# LCR 357 Mag?



## JLazyH (Jul 1, 2011)

I have a chance to buy a LCR 357 mag with only 25 rounds fired today but have a question. Since the new frame is that polly, like the semi autos, is there a chance that there will be a problem with gas cutting on the under side of the top strap? It seems to me that after shooting 357 mags or even 38+p that there could be a problem. Anyone own one that could fill me in on my concern?
Thanks


----------



## TedDeBearFrmHell (Jul 1, 2011)

at the weight of this gun, whats the odds that you will shoot enough .357 mag rounds thru it to do any damage to the top strap. much more likely that you will harm your hand before the gun. as for the +p rounds...... forget about them hurting the gun at all.
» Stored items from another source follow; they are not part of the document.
/-! ### State.setStat -/

@[simp] theorem State.setStat_pending (s : State) (f : Fld) (m : Nat) : (s.setStat f m).pending = s.pending := by simp only [State.setStat]; split <;> simp
@[simp] theorem State.setStat_cnts (s : State) (f : Fld) (m : Nat) : (s.setStat f m).cnts = s.cnts := by simp only [State.setStat]; split <;> simp
@[simp] theorem State.setStat_wraps (s : State) (f : Fld) (m : Nat) : (s.setStat f m).wraps = s.wraps := by simp only [State.setStat]; split <;> simp
@[simp] theorem State.setStat_bank (s : State) (f : Fld) (m : Nat) : (s.setStat f m).bank = s.bank := by simp only [State.setStat]; split <;> simp
@[simp] theorem State.setStat_bankWraps (s : State) (f : Fld) (m : Nat) : (s.setStat f m).bankWraps = s.bankWraps := by simp only [State.setStat]; split <;> simp
@[simp] theorem State.setStat_snapGen (s : State) (f : Fld) (m : Nat) : (s.setStat f m).snapGen = s.snapGen := by simp only [State.setStat]; split <;> simp
@[simp] theorem State.setStat_tick (s : State) (f : Fld) (m : Nat) : (s.setStat f m).tick = s.tick := by simp only [State.setStat]; split <;> simp
@[simp] theorem State.setStat_draws (s : State) (f : Fld) (m : Nat) : (s.setStat f m).draws = s.draws := by simp only [State.setStat]; split <;> simp
@[simp] theorem State.setStat_fuse (s : State) (f : Fld) (m : Nat) : (s.setStat f m).fuse = s.fuse := by simp only [State.setStat]; split <;> simp
@[simp] theorem State.setStat_sys (s : State) (f : Fld) (m : Nat) : (s.setStat f m).sys = s.sys := by simp only [State.setStat]; split <;> simp
@[simp] theorem State.setStat_obs (s : State) (f : Fld) (m : Nat) : (s.setStat f m).obs = s.obs := by simp only [State.setStat]; split <;> simp
@[simp] theorem State.setStat_cmd (s : State) (f : Fld) (m : Nat) : (s.setStat f m).cmd = s.cmd := by simp only [State.setStat]; split <;> simp
@[simp] theorem State.setStat_eng (s : State) (f : Fld) (m : Nat) : (s.setStat f m).eng = s.eng := by simp only [State.setStat]; split <;> simp
@[simp] theorem State.setStat_tod (s : State) (f : Fld) (m : Nat) : (s.setStat f m).tod = s.tod := by simp only [State.setStat]; split <;> simp
@[simp] theorem State.setStat_pair (s : State) (f : Fld) (m : Nat) : (s.setStat f m).pair = s.pair := by simp only [State.setStat]; split <;> simp
@[simp] theorem State.setStat_sec (s : State) (f : Fld) (m : Nat) : (s.setStat f m).sec = s.sec := by simp only [State.setStat]; split <;> simp
@[simp] theorem State.setStat_pwr (s : State) (f : Fld) (m : Nat) : (s.setStat f m).pwr = s.pwr := by simp only [State.setStat]; split <;> simp
@[simp] theorem State.setStat_ltx (s : State) (f : Fld) (m : Nat) : (s.setStat f m).ltx = s.ltx := by simp only [State.setStat]; split <;> simp
@[simp] theorem State.setStat_lrx (s : State) (f : Fld) (m : Nat) : (s.setStat f m).lrx = s.lrx := by simp only [State.setStat]; split <;> simp
@[simp] theorem State.setStat_adapt (s : State) (f : Fld) (m : Nat) : (s.setStat f m).adapt = s.adapt := by simp only [State.setStat]; split <;> simp
@[simp] theorem State.setStat_cnv (s : State) (f : Fld) (m : Nat) : (s.setStat f m).cnv = s.cnv := by simp only [State.setStat]; split <;> simp
@[simp] theorem State.setStat_fec (s : State) (f : Fld) (m : Nat) : (s.setStat f m).fec = s.fec := by simp only [State.setStat]; split <;> simp
@[simp] theorem State.setStat_frm (s : State) (f : Fld) (m : Nat) : (s.setStat f m).frm = s.frm := by simp only [State.setStat]; split <;> simp
@[simp] theorem State.setStat_cli (s : State) (f : Fld) (m : Nat) : (s.setStat f m).cli = s.cli := by simp only [State.setStat]; split <;> simp
@[simp] theorem State.setStat_vnr (s : State) (f : Fld) (m : Nat) : (s.setStat f m).vnr = s.vnr := by simp only [State.setStat]; split <;> simp
@[simp] theorem State.setStat_srd (s : State) (f : Fld) (m : Nat) : (s.setStat f m).srd = s.srd := by simp only [State.setStat]; split <;> simp
@[simp] theorem State.setStat_scr (s : State) (f : Fld) (m : Nat) : (s.setStat f m).scr = s.scr := by simp only [State.setStat]; split <;> simp
@[simp] theorem State.setStat_ref (s : State) (f : Fld) (m : Nat) : (s.setStat f m).ref = s.ref := by simp only [State.setStat]; split <;> simp
@[simp] theorem State.setStat_mon (s : State) (f : Fld) (m : Nat) : (s.setStat f m).mon = s.mon := by simp only [State.setStat]; split <;> simp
let us know how it shoots.


----------



## JLazyH (Jul 1, 2011)

TedDeBearFrmHell said:


> at the weight of this gun, whats the odds that you will shoot enough .357 mag rounds thru it to do any damage to the top strap. much more likely that you will harm your hand before the gun. as for the +p rounds...... forget about them hurting the gun at all.
> 
> let us know how it shoots.


Thanks, I don't intend to shoot 357 mags in it but at least I have the option to do so. I just was worrying about the +p load mostly with the tupper ware frame.


----------



## TedDeBearFrmHell (Jul 1, 2011)

not even in the same ballpark as to pressures......


----------



## harleytech (Aug 25, 2009)

All I shoot thru mine is .357 rnds.


----------



## chup (Nov 28, 2011)

I have well over 500 rounds of 125G. JHP 357 through my LCR. It still looks like new. I like shooting this Gun and it is a every day carry Gun. Some days it backs up a SP101 and some days a 442 backs up the LCR 357. Whatever it's a keeper.


----------